Powerful as Kubernetes is, it could still bring difficulties in practice. For example, it might be a puzzle when it comes to restarting a Kubernetes cluster. In this article, we'll look into how to restart a Kubernetes cluster in a practical way.

What is a Kubernetes Cluster

A Kubernetes cluster is a combination of nodes that run containerized applications. These nodes can be virtual machines if the cluster is deployed in a cloud environment, or physical machines if the cluster is running in an on-premises environment. A Kubernetes cluster includes at least one control plane and a number of worker nodes.
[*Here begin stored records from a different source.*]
/-- Capture bytes of a channel in order (R88); an unused channel is ignored, and loss of the port stops capture. -/
def gccCapture (s : State) (port ch : Nat) (bytes : List Byte) : State :=
  if bytes.isEmpty || !s.gccUsed port ch || !s.portUp (port / 8) (port % 8) then s
  else
    let x := tabGet {} s.gcc (gccKey port ch)
    let y := { x with rx := x.rx ++ bytes, since := if x.rx.isEmpty then s.elapsed else x.since }
    let s := { s with gcc := tabSet {} s.gcc (gccKey port ch) y }
    gccFull port ch (bytes.length + 1) s

/-- GCC_FLUSH (R88): at the first boundary after a byte has waited for a whole frame, or at the next one after loss of the
port. -/
def gccFlush (s : State) (port ch : Nat) : State :=
  let x := tabGet {} s.gcc (gccKey port ch)
  let due := decide (x.since + 2 ≤ s.elapsed) || (!s.portUp (port / 8) (port % 8) && decide (x.since + 1 ≤ s.elapsed))
  if x.rx.isEmpty || !due then s
  else
    let s := s.postRole 6 0 ch (handle 1 port) (gccRecord port ch x.rx)
    { s with gcc := tabSet {} s.gcc (gccKey port ch) { x with rx := [] } }

/-- GCC_TX_RECORD (R88): take the oldest record of the transmit queue; a valid one is sent, an invalid one counted. -/
def gccTx (s : State) (port ch : Nat) : State :=
  match s.img.bind (·.role? 7 0 ch (handle 1 port)) with
  | some q =>
    match s.img.bind (·.queue? q) with
    | some d =>
      let x := s.que q
      if !d.fromHost || x.fill = 0 then s
      else
        let n := 16 * d.units
        let r := s.memGet (d.base + x.rd * n) n
        let s := s.setQue q { x with fill := x.fill - 1, rd := (x.rd + 1) % 2 ^ d.log2, stamps := x.stamps.drop 1 }
        let c := leAt r 5 1
        if leAt r 0 4 = handle 1 port && leAt r 4 1 = ch && 1 ≤ c && c ≤ 56 then s.send (.gcc port ch (slice r 8 c))
        else s.queDrop q 1
    | none => s
  | none => s

/-! OTUC frames (R62, R73 to R77). -/

/-- FEC counts of a frame (R65), in the boundary cycle of the frame that ended (R33); an uncorrectable codeword fails a verification in
progress on the lane (R70). -/
def fecCount (s : State) (g l cor unc : Nat) : State :=
  let s := s.incPair (Reg.PG_LANE_COR_LO g l) (Reg.PG_LANE_COR_WRAP g) l cor
  let s := s.incPair (Reg.PG_LANE_UNC_LO g l) (Reg.PG_LANE_UNC_WRAP g) l unc
  let s := (s.count 0x80 (laneIdx g l) cor).count 0x81 (laneIdx g l) unc
  let s := if unc ≠ 0 && verifyLane s g = l then s.updSpare g fun x => { x with bad := true } else s
  s.updLane g l fun n =>
    if s.ofs = 0 then ({ n with endCor := n.endCor + cor, endUnc := n.endUnc + unc } : Lane).judge (s.fld (Reg.PG_SPARE_DEG g) F.PG_SPARE_DEG_THR)
    else { n with cor := n.cor + cor, unc := n.unc + unc }

/-- The alignment marker of the instance of slice `v` in lane `l` (R62): lost after 5 consecutive errored ones, regained after 3 good ones.
AM_LOCK of the lane shows that both of its instances are aligned. -/
def amCheck (s : State) (x : PortDef) (l v : Nat) (good : Bool) : State :=
  let was := ((s.lane x.g l).am v).on
  let s := s.updLane x.g l fun n =>
    if v % 2 = 0 then { n with amA := n.amA.feed 3 5 good } else { n with amB := n.amB.feed 3 5 good }
  let n := s.lane x.g l
  let now := (n.am v).on
  let both := n.amA.on && n.amB.on
  let same := s.flag (Reg.PG_LANE_STAT x.g l) F.PG_LANE_STAT_AM_LOCK == both
  let s := s.setFlag (Reg.PG_LANE_STAT x.g l) F.PG_LANE_STAT_AM_LOCK both
  let s := if was && !now then s.evt (Reg.PG_LANE_EVT x.g l) F.PG_LANE_EVT_AM_ERR else s
  if was = now && same then s else groupEval s x.g

/-- One step of a search for frame starts (R62, R151): a candidate opens at an alignment word good enough to open one, is confirmed by 3
recurrences good enough to keep it at the exact distance with its count advancing by 1, and dies at its first miss; 8 at most are alive.
Answers the candidates and whether one was confirmed. -/
def frameSearch (cands : List FCand) (period modulus pos cnt : Nat) (hit keep : Bool) : List FCand × Bool :=
  let alive := cands.filter fun c => decide (pos ≤ c.pos + period)
  let rest := alive.filter fun c => c.pos + period != pos
  match alive.find? (fun c => c.pos + period == pos) with
  | some c =>
    if keep && cnt == (c.cnt + 1) % modulus then
      (if 3 ≤ c.conf + 1 then ([], true) else (rest ++ [⟨pos, c.conf + 1, cnt⟩], false))
    else if hit && rest.length < 8 then (rest ++ [⟨pos, 0, cnt⟩], false)
    else (rest, false)
  | none => (if hit && alive.length < 8 then alive ++ [⟨pos, 0, cnt⟩] else alive, false)

/-- The FAS of a slice with `wrong` wrong bits (R62), by the limits of R61: searched from at most 2 of them, recurring with at most 3, at the
exact frame distance with MFAS advancing by 1; in-frame ends after 5 consecutive errored ones, those with more than 3 (log entry 138). -/
def fasCheck (s : State) (v pos wrong mfas : Nat) : State :=
  let c := s.slc v
  let s :=
    if c.fas.on then s.updSlc v fun c => { c with fas := c.fas.feed 1 5 (decide (wrong ≤ 3)), fasPos := pos }
    else
      let x := frameSearch c.fasCands oduBytes 256 pos mfas (decide (wrong ≤ 2)) (decide (wrong ≤ 3))
      s.updSlc v fun c => { c with fasCands := x.1, fasPos := pos, fas := if x.2 then { on := true, ones := 1, zeros := 0 } else c.fas,
                                   mfas := if x.2 then {} else c.mfas }
  s.setDef (entOtuc v) 2 (!(s.slc v).fas.on)

/-- The MFAS of a slice in frame (R76): the expected successor runs on while in multiframe, and follows the received value
while out of it. -/
def mfasCheck (s : State) (v mfas : Nat) : State :=
  let c := s.slc v
  let ok := mfas == c.mfasNext
  let s := s.updSlc v fun c =>
    let f := c.mfas.feed 5 3 (!ok)
    { c with mfas := f, mfasNext := if f.on then (mfas + 1) % 256 else (if ok then mfas + 1 else c.mfasNext + 1) % 256 }
  s.setDef (entOtuc v) 3 (s.slc v).mfas.on

/-- The FlexO identification of slice `v` of a port, generated from the image (R57; log entry 24). -/
def PortDef.flexo (x : PortDef) (v : Nat) : Nat × Nat × Nat := Config.flexoIds x.slice0 x.width v

/-- FlexO identifiers (R76, R77): each accepted from 3 consecutive blocks with a good CRC; one that differs from the image's is dFIDM. -/
def flexoCheck (s : State) (x : PortDef) (v : Nat) (f : Bool × Nat × Nat × Nat) : State :=
  if f.1 then
    let s := s.updSlc v fun c => { c with fidG := c.fidG.feed 3 f.2.1, fidI := c.fidI.feed 3 f.2.2.1, fidM := c.fidM.feed 3 f.2.2.2 }
    let c := s.slc v
    let w := x.flexo v
    let differs := fun (a : Acc) (x : Nat) => a.val.isSome && a.val != some x
    if c.fidG.val.isSome || c.fidI.val.isSome || c.fidM.val.isSome then
      s.setDef (entOtuc v) 4 (differs c.fidG w.1 || differs c.fidI w.2.1 || differs c.fidM w.2.2)
    else s
  else s

/-- dMSIM of an ODU (R77): the accepted MSI of any of its slots differs from the image in type or tributary port. -/
def State.msimBad (s : State) (m : Image) (d : OduDef) : Bool :=
  (m.oduSlots d.idx).any fun t =>
    match (tabGet {} (s.slc (t / 20)).msi (t % 20) : Acc).val with
    | some a => a != d.ty * 65536 + d.tpn
    | none => false

/-- dMSIM is judged anew for an ODU. -/
def msimEval (s : State) (i : Nat) : State :=
  match s.img with
  | some m =>
    match m.odu? i with
    | some d => s.setDef (entOdu i) 0 (s.msimBad m d)
    | none => s
  | none => s

/-- MSI entries of a PSI multiframe (R76). -/
def msiAccept (s : State) (v : Nat) (l : List (Nat × Nat × Nat)) : State :=
  l.foldl (fun s e =>
    let s := s.updSlc v fun c => { c with msi := tabUpd {} c.msi e.1 fun a => a.feed 3 (e.2.1 * 65536 + e.2.2) }
    match s.img with
    | some m =>
      let h := m.slotOdu (20 * v + e.1)
      if h = 0 then s else msimEval s (hIdx h)
    | none => s) s

/-- What instance 0 of a port brings for the port (R74): SM and PM trace, BDI, IAE, STAT, PT and the GCC channels. No defect hangs on the
accepted SM STAT (R77). -/
def portOverhead (s : State) (x : PortDef) (v : Nat) (r : OtucRx) : State :=
  let e := entOtuc v
  let p := entPort x.idx
  let s := ttiByte s e 5 r.mfas r.smTti
  let s := bdiAccept s e 6 r.smBdi
  let s := s.updSlc v fun c => { c with iae := c.iae.feed 3 3 r.smIae }
  let s := s.setDef e 8 (s.slc v).iae.on
  let s := statAccept s e r.smStat []
  let s := ttiByte s p 3 r.mfas r.pmTti
  let s := bdiAccept s p 4 r.pmBdi
  let s := statAccept s p r.pmStat [(0, 7), (1, 5), (2, 6)]
  let s :=
    match r.pt with
    | some t =>
      let s := s.updSlc v fun c => { c with pt := c.pt.feed 3 t }
      (match (s.slc v).pt.val with
       | some a => s.setDef p 6 (a != 0x22)
       | none => s)
    | none => s
  gccCapture (gccCapture (gccCapture s x.idx 0 r.gcc0) x.idx 1 r.gcc1) x.idx 2 r.gcc2

/-- A frame of slice `v` from the lane that serves it (R62, R76): in-frame, a position off the expected one is no frame. Overhead is read
only while the slice is in frame. -/
def otucSlice (s : State) (x : PortDef) (v : Nat) (r : OtucRx) : State :=
  let inFrame := (s.slc v).fas.on
  if inFrame && r.pos != (s.slc v).fasPos + oduBytes then s
  else
    let s := fasCheck s v r.pos r.fas r.mfas
    let s := if inFrame then mfasCheck s v r.mfas else s.updSlc v fun c => { c with mfasNext := (r.mfas + 1) % 256 }
    if !(s.slc v).fas.on then s
    else
      let e := entOtuc v
      let s := match r.flexo with
        | some f => flexoCheck s x v f
        | none => s
      let s := countBlock s e (r.smBip != 0) (beiErr r.smBei)
      let s := if r.smBip ≠ 0 then s.count 0x90 v 1 else s
      let s := s.updOh e fun o => { o with bei := r.smBip }
      let s := biaeAccept s e 9 r.smBei
      let s := countBlock s (entPort x.idx) (r.pmBip != 0) (beiErr r.pmBei)
      let s := s.updSlc v fun c => { c with pmBei := r.pmBip }
      let s := msiAccept s v r.msi
      if v = x.slice0 then portOverhead s x v r else s

/-- The status registers follow what an event of the boundary cycle has changed in the sample of the frame before (R33, R75). -/
def lateStat (show_ : State → State) (s : State) : State := if s.ofs = 0 then show_ s else s

/-- One OTUC frame of slice `v` at the receiver of a lane. A lane out of lock delivers nothing (R61); every locked one counts its FEC results
and checks its markers, and the one that serves the port brings it the frame (R62, R63, R65). -/
def otucIn (s : State) (v : Nat) (r : OtucRx) : State :=
  match s.img.bind (·.portOfSlice v) with
  | some x =>
    if !s.locked x.g r.lane then s
    else
      let s := fecCount s x.g r.lane r.cor r.unc
      let s := match r.am with
        | some good => amCheck s x r.lane v good
        | none => s
      if s.portSource x ((v - x.slice0) / 2) = some r.lane then otucSlice s x v r else s
  | none => s

/-- OTUC_FRAME_RECEIVE (R76): a frame of the far signal; a looped lane ignores it (R72). -/
def otucFrame (s : State) (v : Nat) (r : OtucRx) : State := if s.looped (v / 32) r.lane then s else otucIn s v r

/-! ODU frames (R76, R85, R89). -/

/-- The group an ODU is a leg of (R87, R89). -/
def Image.groupOfOdu (m : Image) (i : Nat) : Option ProtDef :=
  m.prots.find? fun p => p.w == handle 2 i || p.p == handle 2 i

/-- Of the values accepted so far, newest first, those that a remote engine may still read (R26): the ones still under way and the newest one
that has arrived. -/
def seenTail (s : State) (l : List (Nat × List Byte)) : List (Nat × List Byte) :=
  l.takeWhile (fun x => !s.seenAt false x.1) ++ (l.dropWhile fun x => !s.seenAt false x.1).take 1

/-- The APS record (R89). -/
def apsRecord (i level : Nat) (v : List Byte) (fn : Nat) : List Byte :=
  leBytes (handle 2 i) 4 ++ [byte level, 0] ++ slice v 0 4 ++ leBytes fn 6

/-- APS_ACCEPT (R89): the same four bytes in 3 consecutive occurrences at the group's level; a record is posted when the
value changes and at the first acceptance after a restart. -/
def apsAccept (s : State) (i : Nat) (a : Nat × List Byte) : State :=
  match s.img.bind (·.groupOfOdu i) with
  | some p =>
    if a.1 ≠ p.level then s
    else
      let v := slice a.2 0 4
      let o := s.oduS i
      let run := if o.apsRun ≠ 0 && o.apsCand == v then min 3 (o.apsRun + 1) else 1
      let s := s.updOdu i fun o => { o with apsCand := v, apsRun := run }
      if 3 ≤ run && (o.apsFirst || o.apsAcc != some v) then
        let s := s.updOdu i fun o => { o with apsAcc := some v, apsFirst := false, apsLog := (s.now, v) :: seenTail s o.apsLog }
        s.postRole 2 (s.ownerQuad (handle 4 p.idx)) 0 0 (apsRecord i a.1 v s.fnN)
      else s
  | none => s

/-- The overhead of a monitored TCM position (R76, R77). -/
def tcmFrame (s : State) (i mfas : Nat) (t : TcmRx) : State :=
  if s.tcmUsed i t.m then
    let e := entTcm i t.m
    let s := countBlock s e (t.bip != 0) (beiErr t.bei)
    let s := s.updOh e fun o => { o with bei := t.bip }
    let s := statAccept s e t.stat [(0, 0), (1, 7), (2, 5), (3, 6), (7, 2)]
    let s := bdiAccept s e 5 t.bdi
    let s := biaeAccept s e 8 t.bei
    ttiByte s e 4 mfas t.tti
  else s

/-- A justification opportunity is good: its CRC is, and Cm lies in the range of the ODU (R76, R106). -/
def OduDef.jcOk (d : OduDef) (crc : Bool) (cm : Nat) : Bool :=
  let w := Config.cmRange d.ty d.k d.rate
  crc && decide (w.1 ≤ cm) && decide (cm ≤ w.2)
The control plane exposes the Kubernetes API so that the worker nodes can communicate with the control plane.

As the control plane oversees the state of a Kubernetes cluster, worker nodes handles tasks assigned by it to actually run containerized applications in pods. Moreover, the pods are not tied to any specific worker nodes. Kubernetes can schedule them around the cluster according to the declarative YAML manifests to improve stability and efficiency. To learn more about the concept of Kubernetes cluster, see Cluster Architecture.

Restart a Kubernetes Cluster

This article assumes that you set up your Kubernetes cluster through kubeadm or KubeKey.

You have to make sure that you at least finish the backup for ectd before restarting your cluster, which would prevent you from the loss of critical data. Next, let's go into details about the process of restarting a Kubernetes cluster.

Shut down worker nodes

Connect to a worker node through SSH.

Run the following commands to stop pod scheduling and drain existing pods on the node.


kubectl cordon <worker node name>
kubectl drain <worker node name> --ignore-daemonsets --delete-emptydir-data

Run the following command to stop kubelet.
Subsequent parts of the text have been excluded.